__INFORMATION SUPPLIED__.
Segment Open
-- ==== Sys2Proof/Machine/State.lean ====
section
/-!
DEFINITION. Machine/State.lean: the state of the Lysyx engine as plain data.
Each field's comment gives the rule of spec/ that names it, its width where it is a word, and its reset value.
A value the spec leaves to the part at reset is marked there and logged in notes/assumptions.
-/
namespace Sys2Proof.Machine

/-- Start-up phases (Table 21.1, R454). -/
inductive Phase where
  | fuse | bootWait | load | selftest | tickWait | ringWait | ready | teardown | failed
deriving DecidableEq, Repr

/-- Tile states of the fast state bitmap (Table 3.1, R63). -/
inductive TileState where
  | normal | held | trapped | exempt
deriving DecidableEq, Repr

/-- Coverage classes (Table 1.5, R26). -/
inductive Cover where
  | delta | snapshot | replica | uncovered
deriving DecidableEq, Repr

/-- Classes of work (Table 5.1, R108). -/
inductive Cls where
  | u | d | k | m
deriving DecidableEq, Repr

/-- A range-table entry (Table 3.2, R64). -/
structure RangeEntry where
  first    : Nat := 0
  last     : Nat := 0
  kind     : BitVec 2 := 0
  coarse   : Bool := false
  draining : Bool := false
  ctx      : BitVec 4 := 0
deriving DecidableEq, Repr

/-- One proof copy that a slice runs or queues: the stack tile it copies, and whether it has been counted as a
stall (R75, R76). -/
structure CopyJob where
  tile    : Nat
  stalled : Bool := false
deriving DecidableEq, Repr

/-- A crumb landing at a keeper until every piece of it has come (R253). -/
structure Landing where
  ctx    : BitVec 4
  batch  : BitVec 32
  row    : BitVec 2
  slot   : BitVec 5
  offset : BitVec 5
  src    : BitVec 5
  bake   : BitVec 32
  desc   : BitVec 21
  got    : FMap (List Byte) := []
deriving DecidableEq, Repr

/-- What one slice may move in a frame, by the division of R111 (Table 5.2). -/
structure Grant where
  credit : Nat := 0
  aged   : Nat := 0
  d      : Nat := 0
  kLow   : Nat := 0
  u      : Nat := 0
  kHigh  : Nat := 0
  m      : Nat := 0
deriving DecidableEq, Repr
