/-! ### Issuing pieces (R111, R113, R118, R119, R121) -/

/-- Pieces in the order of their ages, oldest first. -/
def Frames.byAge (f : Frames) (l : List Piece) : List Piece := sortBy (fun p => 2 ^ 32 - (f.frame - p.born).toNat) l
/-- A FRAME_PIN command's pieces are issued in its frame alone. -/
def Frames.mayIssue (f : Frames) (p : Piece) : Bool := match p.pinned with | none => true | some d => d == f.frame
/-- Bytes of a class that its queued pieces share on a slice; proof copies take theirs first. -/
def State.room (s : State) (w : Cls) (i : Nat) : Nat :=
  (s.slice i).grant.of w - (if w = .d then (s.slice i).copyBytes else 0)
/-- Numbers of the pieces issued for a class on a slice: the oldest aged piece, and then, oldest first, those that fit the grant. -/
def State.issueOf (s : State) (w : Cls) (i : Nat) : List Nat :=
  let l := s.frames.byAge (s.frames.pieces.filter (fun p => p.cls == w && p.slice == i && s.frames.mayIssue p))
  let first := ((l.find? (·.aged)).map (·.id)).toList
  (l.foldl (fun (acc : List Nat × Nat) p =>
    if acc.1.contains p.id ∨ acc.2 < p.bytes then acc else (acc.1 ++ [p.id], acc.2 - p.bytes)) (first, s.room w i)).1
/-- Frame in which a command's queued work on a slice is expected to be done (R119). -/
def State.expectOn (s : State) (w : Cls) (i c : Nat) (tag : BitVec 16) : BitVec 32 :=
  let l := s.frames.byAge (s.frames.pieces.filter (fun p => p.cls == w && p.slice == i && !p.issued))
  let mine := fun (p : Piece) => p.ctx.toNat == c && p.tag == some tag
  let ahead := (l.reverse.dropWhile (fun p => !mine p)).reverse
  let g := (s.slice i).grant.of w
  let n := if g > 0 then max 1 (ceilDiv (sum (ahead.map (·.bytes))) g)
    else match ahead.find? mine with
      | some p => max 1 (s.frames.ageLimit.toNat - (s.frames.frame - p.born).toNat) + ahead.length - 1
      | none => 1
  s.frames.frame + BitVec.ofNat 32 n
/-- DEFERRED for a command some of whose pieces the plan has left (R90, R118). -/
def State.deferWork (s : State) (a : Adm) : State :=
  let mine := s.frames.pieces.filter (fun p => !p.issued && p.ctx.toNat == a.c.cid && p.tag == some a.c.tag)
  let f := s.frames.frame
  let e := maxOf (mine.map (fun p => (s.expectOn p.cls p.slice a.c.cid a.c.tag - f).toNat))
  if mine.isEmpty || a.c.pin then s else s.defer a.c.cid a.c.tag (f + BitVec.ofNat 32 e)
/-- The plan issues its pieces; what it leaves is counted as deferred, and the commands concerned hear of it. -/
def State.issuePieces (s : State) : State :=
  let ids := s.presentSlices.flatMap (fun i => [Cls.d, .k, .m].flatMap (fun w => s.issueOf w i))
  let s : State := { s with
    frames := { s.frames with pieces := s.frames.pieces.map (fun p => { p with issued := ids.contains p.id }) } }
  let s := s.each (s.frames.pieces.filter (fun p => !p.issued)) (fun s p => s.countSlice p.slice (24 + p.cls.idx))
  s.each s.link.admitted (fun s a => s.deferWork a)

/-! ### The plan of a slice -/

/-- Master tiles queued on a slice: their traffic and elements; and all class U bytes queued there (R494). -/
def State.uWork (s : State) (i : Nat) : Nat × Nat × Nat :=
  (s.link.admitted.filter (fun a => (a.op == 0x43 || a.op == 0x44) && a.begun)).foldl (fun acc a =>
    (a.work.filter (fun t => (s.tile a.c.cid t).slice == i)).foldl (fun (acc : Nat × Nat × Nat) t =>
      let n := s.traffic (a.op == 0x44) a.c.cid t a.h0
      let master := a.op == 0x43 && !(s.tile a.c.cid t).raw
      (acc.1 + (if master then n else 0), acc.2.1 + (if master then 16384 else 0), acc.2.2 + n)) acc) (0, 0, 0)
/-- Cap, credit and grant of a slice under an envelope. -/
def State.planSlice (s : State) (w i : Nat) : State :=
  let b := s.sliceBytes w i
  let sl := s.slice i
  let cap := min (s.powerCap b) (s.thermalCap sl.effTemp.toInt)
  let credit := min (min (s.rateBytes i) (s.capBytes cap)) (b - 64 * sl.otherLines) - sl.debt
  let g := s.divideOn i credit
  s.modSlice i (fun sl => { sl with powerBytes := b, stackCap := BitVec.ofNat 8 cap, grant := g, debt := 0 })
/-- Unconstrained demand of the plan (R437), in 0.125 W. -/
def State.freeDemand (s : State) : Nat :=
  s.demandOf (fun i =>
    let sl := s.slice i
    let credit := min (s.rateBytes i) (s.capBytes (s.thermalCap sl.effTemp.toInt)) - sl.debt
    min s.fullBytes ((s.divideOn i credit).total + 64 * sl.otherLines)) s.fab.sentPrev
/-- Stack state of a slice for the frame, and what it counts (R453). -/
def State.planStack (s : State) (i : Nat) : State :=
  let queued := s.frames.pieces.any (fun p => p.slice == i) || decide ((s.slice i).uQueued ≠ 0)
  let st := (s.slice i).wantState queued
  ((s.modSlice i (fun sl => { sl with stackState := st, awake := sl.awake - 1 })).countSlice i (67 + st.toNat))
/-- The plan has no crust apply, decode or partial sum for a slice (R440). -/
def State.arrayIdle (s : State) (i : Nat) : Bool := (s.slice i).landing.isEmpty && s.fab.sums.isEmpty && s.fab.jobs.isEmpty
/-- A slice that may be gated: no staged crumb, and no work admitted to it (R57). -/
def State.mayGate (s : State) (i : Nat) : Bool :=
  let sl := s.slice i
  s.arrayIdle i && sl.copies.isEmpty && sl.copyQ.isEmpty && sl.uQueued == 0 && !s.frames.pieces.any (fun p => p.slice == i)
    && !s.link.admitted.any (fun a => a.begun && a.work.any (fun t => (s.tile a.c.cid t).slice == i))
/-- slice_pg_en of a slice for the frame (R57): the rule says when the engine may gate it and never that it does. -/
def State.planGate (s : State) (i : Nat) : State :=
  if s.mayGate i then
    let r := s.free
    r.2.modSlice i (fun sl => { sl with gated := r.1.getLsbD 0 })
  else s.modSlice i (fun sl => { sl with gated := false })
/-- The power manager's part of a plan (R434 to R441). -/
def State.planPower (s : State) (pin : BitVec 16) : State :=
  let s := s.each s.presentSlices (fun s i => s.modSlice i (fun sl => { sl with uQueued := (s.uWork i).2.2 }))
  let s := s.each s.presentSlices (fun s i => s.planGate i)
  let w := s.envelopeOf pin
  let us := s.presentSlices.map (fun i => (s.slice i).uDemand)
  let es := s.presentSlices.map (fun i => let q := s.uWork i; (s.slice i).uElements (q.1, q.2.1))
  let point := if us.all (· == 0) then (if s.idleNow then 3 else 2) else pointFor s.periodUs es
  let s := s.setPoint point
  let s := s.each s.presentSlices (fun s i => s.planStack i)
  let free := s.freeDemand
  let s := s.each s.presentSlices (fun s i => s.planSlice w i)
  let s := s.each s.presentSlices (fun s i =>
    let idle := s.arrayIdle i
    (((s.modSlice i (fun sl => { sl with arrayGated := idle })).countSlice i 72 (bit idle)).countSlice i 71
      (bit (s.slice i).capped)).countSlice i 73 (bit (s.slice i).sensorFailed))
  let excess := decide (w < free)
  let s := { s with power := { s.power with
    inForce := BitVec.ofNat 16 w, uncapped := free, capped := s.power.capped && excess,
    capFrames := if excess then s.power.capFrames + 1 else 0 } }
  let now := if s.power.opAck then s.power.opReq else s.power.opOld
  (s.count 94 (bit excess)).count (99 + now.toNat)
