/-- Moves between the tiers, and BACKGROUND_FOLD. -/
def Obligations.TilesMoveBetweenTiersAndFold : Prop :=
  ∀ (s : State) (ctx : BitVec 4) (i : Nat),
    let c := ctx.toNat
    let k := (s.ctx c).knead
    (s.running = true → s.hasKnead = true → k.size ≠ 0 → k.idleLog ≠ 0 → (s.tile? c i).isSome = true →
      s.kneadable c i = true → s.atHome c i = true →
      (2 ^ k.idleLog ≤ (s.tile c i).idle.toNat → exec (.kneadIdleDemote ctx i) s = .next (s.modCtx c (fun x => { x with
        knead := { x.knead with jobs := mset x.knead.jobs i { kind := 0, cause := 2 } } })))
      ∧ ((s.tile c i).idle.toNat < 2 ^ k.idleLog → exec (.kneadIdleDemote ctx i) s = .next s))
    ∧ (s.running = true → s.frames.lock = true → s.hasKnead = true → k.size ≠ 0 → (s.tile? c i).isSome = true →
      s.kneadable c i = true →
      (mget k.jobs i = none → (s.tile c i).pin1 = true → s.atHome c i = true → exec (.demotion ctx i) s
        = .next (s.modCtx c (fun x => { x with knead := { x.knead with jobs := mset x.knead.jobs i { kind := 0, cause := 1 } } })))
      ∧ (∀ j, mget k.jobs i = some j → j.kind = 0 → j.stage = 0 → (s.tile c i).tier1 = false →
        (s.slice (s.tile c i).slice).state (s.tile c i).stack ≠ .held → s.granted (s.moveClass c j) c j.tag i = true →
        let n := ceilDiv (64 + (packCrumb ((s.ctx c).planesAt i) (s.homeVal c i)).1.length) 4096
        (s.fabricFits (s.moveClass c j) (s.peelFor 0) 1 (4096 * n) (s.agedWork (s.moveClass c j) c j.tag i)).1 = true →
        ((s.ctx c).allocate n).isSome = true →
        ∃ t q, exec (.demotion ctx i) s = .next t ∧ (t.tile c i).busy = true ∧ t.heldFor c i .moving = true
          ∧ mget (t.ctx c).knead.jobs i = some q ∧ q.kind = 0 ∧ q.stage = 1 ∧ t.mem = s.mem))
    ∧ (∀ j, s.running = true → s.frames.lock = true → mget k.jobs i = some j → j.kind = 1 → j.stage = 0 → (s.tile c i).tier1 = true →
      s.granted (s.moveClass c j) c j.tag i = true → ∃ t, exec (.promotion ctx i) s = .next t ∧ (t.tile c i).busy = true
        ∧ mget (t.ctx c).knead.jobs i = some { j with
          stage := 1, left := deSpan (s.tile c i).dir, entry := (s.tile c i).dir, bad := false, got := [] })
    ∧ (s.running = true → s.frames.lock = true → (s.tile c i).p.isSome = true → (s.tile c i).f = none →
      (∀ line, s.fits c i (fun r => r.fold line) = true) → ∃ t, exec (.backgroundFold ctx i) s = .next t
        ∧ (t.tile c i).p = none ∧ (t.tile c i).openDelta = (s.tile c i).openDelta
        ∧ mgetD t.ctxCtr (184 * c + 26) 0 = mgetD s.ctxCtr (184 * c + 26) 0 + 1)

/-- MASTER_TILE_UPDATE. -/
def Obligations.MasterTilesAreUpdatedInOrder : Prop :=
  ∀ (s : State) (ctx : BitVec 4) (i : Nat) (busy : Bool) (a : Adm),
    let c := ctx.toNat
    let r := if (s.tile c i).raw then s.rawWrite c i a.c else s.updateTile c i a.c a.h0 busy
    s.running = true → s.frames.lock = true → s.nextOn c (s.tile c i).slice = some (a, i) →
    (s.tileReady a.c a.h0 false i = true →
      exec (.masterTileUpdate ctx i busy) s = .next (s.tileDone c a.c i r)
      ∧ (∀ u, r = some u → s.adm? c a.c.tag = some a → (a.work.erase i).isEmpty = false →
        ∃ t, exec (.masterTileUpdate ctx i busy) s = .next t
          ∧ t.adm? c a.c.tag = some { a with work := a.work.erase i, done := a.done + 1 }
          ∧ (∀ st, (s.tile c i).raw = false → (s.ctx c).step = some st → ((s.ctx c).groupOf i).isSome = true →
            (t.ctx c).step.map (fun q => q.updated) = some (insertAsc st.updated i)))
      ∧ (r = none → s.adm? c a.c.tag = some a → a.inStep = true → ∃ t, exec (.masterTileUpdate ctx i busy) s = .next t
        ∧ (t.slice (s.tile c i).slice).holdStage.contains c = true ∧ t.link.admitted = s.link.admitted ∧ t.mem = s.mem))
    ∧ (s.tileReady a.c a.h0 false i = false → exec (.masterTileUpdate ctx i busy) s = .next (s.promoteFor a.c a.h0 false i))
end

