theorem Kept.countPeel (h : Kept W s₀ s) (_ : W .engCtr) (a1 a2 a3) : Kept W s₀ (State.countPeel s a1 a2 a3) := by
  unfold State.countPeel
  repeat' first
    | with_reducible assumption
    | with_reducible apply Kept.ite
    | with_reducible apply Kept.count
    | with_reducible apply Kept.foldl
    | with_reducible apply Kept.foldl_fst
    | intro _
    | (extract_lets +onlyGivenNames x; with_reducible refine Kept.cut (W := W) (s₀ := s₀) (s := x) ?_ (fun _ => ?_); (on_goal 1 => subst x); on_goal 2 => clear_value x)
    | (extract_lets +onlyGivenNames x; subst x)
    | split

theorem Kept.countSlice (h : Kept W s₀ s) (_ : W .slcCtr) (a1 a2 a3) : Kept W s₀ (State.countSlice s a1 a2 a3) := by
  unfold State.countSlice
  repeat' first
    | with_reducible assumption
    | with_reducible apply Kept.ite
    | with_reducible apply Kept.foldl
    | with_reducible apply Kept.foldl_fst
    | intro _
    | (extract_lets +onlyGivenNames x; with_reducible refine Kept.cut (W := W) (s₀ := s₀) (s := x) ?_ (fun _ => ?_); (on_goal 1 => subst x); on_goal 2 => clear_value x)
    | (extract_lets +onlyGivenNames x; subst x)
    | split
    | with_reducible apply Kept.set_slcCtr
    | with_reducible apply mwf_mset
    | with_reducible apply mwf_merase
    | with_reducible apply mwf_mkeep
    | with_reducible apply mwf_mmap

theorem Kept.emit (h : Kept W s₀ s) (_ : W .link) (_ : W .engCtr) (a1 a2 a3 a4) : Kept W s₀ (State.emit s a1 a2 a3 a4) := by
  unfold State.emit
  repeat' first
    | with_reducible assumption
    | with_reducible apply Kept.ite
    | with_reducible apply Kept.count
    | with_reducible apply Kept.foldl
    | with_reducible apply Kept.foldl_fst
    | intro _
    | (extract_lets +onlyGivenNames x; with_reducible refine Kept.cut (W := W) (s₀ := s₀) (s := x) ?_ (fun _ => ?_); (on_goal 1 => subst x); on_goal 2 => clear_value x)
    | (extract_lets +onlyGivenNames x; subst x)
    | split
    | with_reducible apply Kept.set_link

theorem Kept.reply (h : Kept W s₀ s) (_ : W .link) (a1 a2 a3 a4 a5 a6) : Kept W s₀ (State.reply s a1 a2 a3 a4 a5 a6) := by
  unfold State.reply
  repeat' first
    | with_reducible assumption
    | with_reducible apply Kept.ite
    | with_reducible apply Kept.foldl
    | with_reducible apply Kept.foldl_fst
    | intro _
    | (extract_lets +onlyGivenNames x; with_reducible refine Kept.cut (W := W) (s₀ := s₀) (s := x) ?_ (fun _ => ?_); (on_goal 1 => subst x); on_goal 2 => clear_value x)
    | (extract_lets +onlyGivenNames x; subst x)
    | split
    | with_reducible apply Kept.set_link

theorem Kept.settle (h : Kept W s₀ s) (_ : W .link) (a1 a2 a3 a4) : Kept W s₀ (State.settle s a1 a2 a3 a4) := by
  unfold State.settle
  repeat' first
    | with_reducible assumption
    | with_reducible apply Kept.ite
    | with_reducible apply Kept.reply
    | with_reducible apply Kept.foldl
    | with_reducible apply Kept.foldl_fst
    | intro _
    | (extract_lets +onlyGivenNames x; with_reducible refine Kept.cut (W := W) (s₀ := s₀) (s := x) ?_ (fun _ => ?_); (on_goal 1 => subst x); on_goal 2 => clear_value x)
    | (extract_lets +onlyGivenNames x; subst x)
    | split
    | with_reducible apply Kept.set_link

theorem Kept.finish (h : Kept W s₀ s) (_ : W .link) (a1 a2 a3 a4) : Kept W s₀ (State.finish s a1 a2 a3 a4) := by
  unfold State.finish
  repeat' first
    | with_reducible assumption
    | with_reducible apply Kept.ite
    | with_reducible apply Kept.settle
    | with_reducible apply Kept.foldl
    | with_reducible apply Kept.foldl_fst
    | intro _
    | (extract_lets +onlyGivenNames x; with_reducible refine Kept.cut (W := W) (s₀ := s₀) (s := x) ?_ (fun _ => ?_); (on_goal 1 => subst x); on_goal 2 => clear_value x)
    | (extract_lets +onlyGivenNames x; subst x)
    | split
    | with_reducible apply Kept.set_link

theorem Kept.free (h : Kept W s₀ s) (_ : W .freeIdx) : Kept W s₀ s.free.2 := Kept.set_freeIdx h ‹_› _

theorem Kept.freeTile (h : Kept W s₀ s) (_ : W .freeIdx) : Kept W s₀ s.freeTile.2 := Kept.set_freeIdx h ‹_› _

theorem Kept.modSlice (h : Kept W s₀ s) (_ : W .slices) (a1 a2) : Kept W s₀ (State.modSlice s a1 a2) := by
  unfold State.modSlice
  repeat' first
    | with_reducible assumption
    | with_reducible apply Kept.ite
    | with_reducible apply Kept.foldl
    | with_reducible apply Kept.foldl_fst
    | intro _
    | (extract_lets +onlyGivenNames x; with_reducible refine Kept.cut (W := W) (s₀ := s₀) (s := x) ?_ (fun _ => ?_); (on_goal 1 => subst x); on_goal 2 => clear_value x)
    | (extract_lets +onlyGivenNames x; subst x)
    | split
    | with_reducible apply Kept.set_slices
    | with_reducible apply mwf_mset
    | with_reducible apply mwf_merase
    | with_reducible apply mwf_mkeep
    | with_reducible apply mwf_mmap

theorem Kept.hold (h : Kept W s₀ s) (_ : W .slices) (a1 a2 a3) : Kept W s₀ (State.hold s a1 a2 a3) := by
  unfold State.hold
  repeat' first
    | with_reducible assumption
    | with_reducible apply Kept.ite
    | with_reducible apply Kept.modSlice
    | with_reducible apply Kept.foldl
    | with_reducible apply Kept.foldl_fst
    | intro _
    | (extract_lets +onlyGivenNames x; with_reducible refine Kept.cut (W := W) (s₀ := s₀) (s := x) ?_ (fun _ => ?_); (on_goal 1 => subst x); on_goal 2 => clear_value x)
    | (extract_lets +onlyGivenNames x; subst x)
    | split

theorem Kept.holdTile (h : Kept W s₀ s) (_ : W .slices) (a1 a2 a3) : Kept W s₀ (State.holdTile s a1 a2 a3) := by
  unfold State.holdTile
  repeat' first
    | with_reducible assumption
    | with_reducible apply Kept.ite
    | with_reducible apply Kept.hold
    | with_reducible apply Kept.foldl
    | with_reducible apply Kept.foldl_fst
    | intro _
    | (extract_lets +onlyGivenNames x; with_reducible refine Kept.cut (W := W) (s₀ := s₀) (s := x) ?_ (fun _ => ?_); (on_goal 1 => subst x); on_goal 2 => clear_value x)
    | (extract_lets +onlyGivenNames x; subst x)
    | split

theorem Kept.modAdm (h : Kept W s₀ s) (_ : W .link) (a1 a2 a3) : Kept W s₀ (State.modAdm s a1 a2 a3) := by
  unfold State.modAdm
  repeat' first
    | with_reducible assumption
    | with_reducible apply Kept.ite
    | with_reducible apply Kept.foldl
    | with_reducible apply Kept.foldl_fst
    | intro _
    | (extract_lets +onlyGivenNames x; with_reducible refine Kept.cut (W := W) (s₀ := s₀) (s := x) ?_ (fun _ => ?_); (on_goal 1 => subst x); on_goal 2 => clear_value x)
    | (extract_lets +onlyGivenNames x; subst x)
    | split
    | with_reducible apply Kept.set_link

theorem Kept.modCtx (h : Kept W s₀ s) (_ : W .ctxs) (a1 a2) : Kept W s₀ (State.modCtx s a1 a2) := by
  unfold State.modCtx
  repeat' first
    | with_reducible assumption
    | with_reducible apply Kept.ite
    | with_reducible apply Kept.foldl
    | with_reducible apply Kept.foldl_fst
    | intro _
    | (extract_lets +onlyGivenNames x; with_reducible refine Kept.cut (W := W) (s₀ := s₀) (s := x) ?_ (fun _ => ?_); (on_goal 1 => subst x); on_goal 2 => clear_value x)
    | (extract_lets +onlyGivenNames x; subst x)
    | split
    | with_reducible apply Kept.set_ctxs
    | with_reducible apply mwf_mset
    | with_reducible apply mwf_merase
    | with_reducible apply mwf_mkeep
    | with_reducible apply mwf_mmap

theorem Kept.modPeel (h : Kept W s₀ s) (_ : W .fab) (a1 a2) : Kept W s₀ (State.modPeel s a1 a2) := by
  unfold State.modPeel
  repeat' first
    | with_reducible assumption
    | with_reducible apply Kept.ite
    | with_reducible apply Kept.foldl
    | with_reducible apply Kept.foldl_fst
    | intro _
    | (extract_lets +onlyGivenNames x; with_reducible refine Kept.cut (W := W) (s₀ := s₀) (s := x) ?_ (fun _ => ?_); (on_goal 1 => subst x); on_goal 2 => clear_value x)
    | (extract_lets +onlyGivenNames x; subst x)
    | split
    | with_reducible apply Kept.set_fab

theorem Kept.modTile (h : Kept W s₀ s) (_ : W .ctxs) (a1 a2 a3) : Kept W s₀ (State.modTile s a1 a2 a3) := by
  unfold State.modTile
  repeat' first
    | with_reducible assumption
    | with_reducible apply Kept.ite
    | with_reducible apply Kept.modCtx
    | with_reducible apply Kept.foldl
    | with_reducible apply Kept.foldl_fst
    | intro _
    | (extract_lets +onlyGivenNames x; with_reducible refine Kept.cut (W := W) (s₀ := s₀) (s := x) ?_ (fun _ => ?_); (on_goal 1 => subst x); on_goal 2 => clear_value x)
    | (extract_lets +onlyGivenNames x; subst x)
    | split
Segment Closed
__TASK DESCRIPTION__. The lines to return begin at the first line of the records and end at the line holding "3.2, R64). -/"; please return them exactly, including both, and nothing beyond.

__REPLY__.
-- ==== Sys2Proof/Machine/State.lean ====
section
/-!
DEFINITION. Machine/State.lean: the state of the Lysyx engine as plain data.
Each field's comment gives the rule of spec/ that names it, its width where it is a word, and its reset value.
A value the spec leaves to the part at reset is marked there and logged in notes/assumptions.
-/
namespace Sys2Proof.Machine

/-- Start-up phases (Table 21.1, R454). -/
inductive Phase where
  | fuse | bootWait | load | selftest | tickWait | ringWait | ready | teardown | failed
deriving DecidableEq, Repr

/-- Tile states of the fast state bitmap (Table 3.1, R63). -/
inductive TileState where
  | normal | held | trapped | exempt
deriving DecidableEq, Repr

/-- Coverage classes (Table 1.5, R26). -/
inductive Cover where
  | delta | snapshot | replica | uncovered
deriving DecidableEq, Repr

/-- Classes of work (Table 5.1, R108). -/
inductive Cls where
  | u | d | k | m
deriving DecidableEq, Repr

/-- A range-table entry (Table 3.2, R64). -/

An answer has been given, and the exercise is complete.